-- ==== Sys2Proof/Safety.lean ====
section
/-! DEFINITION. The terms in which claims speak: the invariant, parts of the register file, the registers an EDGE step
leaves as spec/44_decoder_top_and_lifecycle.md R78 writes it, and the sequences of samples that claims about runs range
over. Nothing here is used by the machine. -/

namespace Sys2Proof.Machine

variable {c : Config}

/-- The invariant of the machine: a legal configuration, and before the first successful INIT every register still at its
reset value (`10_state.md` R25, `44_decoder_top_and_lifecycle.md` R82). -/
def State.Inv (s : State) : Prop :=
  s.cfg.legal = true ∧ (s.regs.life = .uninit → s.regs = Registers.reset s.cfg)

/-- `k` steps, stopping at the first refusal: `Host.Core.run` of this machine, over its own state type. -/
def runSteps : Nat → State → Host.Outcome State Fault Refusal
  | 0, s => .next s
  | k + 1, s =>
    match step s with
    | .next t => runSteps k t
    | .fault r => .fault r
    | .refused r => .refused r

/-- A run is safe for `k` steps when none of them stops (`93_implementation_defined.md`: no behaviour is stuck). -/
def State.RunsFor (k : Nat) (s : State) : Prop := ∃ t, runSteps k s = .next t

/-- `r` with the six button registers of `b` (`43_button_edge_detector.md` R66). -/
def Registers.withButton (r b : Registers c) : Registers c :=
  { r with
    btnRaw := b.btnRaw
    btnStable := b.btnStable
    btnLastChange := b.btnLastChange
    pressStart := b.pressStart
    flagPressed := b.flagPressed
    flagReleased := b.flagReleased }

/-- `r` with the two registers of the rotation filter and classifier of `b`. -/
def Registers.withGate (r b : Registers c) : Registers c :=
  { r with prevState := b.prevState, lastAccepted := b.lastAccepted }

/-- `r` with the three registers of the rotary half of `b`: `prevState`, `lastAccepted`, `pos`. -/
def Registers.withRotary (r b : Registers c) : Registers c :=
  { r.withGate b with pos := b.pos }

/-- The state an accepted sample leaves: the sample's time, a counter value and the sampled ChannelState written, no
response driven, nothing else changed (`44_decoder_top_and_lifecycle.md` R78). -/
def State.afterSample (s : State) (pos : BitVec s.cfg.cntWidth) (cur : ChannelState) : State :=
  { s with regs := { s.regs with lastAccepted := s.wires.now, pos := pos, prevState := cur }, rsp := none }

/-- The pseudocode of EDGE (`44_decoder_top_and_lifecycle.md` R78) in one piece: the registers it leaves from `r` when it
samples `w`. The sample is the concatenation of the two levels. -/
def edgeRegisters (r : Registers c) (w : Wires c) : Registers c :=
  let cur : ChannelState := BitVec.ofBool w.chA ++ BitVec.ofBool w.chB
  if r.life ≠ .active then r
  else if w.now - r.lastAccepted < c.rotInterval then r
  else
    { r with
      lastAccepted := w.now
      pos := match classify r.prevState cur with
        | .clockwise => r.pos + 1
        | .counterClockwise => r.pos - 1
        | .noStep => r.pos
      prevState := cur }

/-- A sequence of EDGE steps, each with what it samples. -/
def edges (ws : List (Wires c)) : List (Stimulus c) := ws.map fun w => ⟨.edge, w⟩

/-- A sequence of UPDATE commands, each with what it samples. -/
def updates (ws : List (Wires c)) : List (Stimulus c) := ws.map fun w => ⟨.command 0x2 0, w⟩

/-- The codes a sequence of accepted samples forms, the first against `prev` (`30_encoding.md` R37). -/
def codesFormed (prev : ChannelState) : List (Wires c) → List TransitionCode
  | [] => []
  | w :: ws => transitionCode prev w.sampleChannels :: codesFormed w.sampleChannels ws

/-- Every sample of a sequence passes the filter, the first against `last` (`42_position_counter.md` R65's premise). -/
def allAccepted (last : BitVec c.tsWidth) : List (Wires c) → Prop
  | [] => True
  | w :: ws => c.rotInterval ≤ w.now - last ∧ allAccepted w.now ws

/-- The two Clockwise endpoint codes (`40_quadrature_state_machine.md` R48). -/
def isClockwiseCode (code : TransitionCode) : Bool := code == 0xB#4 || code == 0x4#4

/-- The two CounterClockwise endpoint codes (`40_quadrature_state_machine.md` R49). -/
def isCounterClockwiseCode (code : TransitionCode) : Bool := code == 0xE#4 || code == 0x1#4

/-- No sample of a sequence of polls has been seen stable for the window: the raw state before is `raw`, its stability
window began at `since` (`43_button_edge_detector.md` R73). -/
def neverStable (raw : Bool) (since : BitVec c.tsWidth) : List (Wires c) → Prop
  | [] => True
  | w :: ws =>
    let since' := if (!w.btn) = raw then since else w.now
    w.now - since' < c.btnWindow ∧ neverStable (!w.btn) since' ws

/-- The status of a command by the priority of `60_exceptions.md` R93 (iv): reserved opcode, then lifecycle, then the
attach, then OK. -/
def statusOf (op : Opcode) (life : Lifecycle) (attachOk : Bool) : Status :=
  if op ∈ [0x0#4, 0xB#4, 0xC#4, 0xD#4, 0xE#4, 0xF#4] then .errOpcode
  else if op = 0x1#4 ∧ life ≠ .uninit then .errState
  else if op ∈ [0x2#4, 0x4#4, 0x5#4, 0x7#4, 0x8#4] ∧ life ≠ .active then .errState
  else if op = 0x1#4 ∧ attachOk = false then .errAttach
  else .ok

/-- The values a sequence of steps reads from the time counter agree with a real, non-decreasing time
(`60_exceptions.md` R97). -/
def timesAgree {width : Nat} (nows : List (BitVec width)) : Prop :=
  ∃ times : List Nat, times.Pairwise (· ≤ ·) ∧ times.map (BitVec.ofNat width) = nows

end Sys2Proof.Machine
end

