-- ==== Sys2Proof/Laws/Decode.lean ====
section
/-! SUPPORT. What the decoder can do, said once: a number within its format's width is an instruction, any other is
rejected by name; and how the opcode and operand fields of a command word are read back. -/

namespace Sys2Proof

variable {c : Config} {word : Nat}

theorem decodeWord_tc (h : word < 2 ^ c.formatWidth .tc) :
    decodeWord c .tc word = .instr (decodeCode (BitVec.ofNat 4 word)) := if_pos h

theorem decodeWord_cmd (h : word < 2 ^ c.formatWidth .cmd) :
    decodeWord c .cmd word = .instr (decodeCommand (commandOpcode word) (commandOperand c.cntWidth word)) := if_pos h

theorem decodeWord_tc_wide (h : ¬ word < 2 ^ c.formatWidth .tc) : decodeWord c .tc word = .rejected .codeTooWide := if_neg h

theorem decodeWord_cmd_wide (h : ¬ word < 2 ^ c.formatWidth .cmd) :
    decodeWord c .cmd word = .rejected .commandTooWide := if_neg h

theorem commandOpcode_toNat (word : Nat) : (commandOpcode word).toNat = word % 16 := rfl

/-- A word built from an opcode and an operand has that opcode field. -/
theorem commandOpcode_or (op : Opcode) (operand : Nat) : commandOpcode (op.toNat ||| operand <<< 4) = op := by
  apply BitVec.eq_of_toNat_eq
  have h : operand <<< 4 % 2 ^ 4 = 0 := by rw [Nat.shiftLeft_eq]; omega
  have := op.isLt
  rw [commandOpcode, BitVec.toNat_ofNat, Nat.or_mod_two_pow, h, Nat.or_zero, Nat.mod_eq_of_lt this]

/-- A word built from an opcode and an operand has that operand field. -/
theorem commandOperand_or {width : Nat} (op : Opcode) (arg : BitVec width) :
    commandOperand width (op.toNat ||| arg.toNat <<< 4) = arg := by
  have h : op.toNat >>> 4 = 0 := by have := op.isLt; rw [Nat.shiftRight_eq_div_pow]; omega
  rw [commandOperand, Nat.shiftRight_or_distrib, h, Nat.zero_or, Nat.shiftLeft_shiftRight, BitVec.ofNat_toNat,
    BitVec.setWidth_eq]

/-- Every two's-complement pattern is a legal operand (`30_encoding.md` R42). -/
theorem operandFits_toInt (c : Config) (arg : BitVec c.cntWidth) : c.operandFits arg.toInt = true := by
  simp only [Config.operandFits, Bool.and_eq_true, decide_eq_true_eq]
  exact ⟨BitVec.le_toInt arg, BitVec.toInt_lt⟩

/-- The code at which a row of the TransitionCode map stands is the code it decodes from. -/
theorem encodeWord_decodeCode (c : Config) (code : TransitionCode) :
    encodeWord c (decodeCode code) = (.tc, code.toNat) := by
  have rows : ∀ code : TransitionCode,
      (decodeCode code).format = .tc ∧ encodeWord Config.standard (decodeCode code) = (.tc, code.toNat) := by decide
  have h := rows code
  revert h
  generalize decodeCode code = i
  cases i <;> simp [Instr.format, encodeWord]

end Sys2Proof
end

---

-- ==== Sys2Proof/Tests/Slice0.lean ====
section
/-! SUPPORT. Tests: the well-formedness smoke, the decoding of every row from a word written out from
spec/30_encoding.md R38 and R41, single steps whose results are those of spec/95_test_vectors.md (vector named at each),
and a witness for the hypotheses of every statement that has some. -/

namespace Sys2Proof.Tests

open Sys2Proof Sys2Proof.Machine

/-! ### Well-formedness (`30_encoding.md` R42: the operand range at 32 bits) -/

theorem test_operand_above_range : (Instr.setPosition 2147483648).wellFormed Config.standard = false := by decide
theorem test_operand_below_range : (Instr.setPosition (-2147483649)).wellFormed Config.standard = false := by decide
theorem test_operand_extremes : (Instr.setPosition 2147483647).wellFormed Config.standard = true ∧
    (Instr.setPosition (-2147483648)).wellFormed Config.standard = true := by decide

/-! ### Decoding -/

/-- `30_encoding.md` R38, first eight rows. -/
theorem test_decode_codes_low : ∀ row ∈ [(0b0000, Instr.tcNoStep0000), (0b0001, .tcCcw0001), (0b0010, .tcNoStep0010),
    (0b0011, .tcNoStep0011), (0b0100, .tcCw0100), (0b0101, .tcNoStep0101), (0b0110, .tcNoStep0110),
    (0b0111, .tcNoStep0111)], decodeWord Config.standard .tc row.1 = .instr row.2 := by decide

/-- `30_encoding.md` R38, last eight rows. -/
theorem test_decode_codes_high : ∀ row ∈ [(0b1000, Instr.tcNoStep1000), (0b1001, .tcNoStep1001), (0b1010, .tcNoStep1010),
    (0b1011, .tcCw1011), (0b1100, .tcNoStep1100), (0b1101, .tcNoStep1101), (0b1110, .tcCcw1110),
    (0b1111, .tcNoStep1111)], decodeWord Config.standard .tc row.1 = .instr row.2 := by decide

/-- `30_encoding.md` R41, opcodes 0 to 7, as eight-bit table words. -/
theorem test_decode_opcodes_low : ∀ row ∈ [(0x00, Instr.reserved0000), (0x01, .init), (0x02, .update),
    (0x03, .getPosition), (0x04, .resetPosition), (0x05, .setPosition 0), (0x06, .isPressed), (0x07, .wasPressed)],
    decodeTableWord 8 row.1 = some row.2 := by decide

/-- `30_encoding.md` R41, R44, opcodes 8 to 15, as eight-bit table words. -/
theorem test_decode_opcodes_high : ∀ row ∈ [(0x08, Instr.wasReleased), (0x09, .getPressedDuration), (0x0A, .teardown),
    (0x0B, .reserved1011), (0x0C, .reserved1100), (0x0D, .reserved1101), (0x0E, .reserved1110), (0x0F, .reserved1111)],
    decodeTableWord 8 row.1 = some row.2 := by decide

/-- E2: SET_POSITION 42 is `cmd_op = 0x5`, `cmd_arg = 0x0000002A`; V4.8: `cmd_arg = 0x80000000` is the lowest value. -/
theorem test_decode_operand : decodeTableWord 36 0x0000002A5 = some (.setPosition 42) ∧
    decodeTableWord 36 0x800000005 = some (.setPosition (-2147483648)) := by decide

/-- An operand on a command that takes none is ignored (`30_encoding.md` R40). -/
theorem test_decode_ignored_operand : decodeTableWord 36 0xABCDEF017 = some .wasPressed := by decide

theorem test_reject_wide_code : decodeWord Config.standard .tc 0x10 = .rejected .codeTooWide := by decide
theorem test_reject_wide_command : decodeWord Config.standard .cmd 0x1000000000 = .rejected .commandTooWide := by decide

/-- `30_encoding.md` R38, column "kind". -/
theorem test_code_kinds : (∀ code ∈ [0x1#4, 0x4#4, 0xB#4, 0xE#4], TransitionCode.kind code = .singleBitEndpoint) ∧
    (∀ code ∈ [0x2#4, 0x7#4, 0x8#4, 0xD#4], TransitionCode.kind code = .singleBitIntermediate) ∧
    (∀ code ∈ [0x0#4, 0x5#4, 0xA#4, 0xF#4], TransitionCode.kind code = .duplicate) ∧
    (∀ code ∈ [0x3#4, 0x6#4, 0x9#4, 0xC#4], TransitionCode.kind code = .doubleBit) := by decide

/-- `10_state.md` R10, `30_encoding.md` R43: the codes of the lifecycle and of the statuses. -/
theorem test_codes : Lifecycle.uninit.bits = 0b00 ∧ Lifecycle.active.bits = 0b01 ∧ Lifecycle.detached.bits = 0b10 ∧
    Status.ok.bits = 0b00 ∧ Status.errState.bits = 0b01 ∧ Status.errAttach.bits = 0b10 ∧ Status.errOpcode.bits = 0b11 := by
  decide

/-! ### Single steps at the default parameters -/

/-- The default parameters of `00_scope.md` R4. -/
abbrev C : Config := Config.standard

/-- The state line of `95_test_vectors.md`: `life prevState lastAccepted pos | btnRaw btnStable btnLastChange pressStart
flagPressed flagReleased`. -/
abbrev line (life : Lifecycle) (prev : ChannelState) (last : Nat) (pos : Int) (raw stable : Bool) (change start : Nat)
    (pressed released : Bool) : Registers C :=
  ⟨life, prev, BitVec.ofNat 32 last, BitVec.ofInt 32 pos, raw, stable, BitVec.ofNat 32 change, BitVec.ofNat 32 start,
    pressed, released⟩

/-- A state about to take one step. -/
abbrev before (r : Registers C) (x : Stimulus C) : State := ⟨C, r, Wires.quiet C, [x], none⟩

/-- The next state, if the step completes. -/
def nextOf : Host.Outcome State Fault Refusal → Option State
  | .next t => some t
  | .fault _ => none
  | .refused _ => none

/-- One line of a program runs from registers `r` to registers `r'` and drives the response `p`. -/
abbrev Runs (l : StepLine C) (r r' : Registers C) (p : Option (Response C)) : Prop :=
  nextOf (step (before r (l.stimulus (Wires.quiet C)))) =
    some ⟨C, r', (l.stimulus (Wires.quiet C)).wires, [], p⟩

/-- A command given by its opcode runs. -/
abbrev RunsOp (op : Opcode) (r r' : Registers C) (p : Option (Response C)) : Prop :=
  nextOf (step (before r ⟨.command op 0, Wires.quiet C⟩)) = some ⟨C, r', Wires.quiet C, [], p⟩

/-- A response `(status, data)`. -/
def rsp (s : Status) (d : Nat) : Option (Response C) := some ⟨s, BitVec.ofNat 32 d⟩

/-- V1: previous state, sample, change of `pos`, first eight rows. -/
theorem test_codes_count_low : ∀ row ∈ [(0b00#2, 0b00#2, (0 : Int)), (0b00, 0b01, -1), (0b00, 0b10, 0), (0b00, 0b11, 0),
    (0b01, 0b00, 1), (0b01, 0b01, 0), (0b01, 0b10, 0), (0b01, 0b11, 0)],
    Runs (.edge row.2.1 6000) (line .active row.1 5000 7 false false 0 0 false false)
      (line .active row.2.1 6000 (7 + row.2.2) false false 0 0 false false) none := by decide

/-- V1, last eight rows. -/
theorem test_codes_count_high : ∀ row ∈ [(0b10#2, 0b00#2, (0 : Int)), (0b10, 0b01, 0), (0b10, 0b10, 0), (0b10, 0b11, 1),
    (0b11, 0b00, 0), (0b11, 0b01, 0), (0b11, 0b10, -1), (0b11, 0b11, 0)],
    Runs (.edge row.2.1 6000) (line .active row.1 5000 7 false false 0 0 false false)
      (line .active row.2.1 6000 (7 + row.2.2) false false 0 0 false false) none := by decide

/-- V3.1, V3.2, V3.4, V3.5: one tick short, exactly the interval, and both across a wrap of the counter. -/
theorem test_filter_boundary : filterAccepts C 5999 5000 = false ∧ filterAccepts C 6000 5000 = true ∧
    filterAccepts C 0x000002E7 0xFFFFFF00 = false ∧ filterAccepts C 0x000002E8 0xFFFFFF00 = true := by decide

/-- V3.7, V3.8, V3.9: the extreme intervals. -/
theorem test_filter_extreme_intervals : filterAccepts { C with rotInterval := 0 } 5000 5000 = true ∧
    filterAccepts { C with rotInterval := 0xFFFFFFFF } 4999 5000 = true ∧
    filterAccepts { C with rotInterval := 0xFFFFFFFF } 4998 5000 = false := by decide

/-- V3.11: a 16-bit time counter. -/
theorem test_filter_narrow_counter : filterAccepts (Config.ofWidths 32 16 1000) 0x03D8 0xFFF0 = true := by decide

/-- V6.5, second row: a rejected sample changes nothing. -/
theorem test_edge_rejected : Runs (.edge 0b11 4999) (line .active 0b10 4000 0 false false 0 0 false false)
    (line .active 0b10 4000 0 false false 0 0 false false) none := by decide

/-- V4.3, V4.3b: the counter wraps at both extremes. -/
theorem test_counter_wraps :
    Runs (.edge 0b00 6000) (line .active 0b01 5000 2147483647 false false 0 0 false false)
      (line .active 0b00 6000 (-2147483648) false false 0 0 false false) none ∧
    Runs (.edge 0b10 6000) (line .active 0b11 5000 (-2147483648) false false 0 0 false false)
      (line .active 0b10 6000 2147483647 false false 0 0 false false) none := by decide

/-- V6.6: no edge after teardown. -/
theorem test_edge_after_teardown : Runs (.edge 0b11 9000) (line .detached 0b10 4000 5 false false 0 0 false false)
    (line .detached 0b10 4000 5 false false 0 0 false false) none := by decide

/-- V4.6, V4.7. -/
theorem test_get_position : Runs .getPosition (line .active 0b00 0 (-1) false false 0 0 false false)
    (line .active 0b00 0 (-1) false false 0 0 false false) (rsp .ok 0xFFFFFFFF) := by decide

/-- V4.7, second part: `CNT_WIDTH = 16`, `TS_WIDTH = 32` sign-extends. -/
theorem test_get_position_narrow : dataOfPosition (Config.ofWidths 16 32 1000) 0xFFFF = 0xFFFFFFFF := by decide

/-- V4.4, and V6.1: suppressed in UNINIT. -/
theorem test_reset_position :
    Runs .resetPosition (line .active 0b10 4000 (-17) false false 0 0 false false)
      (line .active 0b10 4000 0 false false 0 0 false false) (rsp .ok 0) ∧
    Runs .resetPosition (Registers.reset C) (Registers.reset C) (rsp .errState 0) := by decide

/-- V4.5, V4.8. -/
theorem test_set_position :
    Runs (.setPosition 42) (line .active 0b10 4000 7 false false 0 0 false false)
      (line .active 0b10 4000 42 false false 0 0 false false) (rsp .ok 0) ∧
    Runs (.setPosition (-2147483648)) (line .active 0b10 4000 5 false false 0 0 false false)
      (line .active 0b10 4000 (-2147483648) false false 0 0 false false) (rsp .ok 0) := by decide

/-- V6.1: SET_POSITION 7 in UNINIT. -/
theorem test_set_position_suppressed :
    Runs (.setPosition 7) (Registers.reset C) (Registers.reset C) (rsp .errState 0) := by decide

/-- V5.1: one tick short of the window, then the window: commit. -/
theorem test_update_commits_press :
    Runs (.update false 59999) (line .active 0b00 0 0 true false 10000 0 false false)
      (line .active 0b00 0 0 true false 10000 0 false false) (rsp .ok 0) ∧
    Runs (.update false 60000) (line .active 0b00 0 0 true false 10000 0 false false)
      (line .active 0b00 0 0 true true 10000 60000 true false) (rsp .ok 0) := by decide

--

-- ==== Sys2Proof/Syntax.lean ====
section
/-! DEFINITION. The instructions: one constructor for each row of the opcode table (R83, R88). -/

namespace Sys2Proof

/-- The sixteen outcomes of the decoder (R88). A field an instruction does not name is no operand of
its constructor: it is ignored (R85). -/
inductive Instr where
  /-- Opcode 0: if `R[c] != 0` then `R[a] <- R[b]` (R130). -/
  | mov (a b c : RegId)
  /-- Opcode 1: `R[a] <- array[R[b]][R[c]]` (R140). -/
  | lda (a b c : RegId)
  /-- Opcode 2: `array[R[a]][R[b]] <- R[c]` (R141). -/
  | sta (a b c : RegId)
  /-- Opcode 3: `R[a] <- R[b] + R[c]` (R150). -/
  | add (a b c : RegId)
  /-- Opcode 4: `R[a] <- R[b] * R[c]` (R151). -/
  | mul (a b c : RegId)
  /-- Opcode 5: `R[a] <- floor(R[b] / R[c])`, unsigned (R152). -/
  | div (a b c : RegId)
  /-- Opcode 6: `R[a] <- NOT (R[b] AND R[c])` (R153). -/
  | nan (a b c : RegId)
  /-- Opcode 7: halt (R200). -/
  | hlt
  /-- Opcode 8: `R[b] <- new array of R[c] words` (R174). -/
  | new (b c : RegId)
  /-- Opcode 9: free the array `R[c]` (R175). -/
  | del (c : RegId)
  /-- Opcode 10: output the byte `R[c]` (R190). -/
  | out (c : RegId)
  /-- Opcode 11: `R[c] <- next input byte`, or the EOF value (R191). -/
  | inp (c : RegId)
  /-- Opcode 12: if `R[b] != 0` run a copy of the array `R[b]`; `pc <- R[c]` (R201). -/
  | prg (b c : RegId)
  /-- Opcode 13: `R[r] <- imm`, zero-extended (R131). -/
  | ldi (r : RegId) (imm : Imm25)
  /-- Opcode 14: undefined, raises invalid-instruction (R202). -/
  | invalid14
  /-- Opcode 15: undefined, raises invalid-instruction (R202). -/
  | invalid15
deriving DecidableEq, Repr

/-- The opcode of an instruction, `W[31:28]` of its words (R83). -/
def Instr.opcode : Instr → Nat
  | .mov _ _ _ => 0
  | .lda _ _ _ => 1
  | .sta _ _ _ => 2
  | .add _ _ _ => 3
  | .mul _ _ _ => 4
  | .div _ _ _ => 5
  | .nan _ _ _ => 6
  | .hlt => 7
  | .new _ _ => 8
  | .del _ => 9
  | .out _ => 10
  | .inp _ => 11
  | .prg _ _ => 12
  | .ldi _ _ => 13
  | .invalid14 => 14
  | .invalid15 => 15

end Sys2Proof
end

__Exercise description__:
Please show every line of the material that contains the string "parameters".

__Finished task__:
/-! ### Single steps at the default parameters -/
/-- The default parameters of `00_scope.md` R4. -/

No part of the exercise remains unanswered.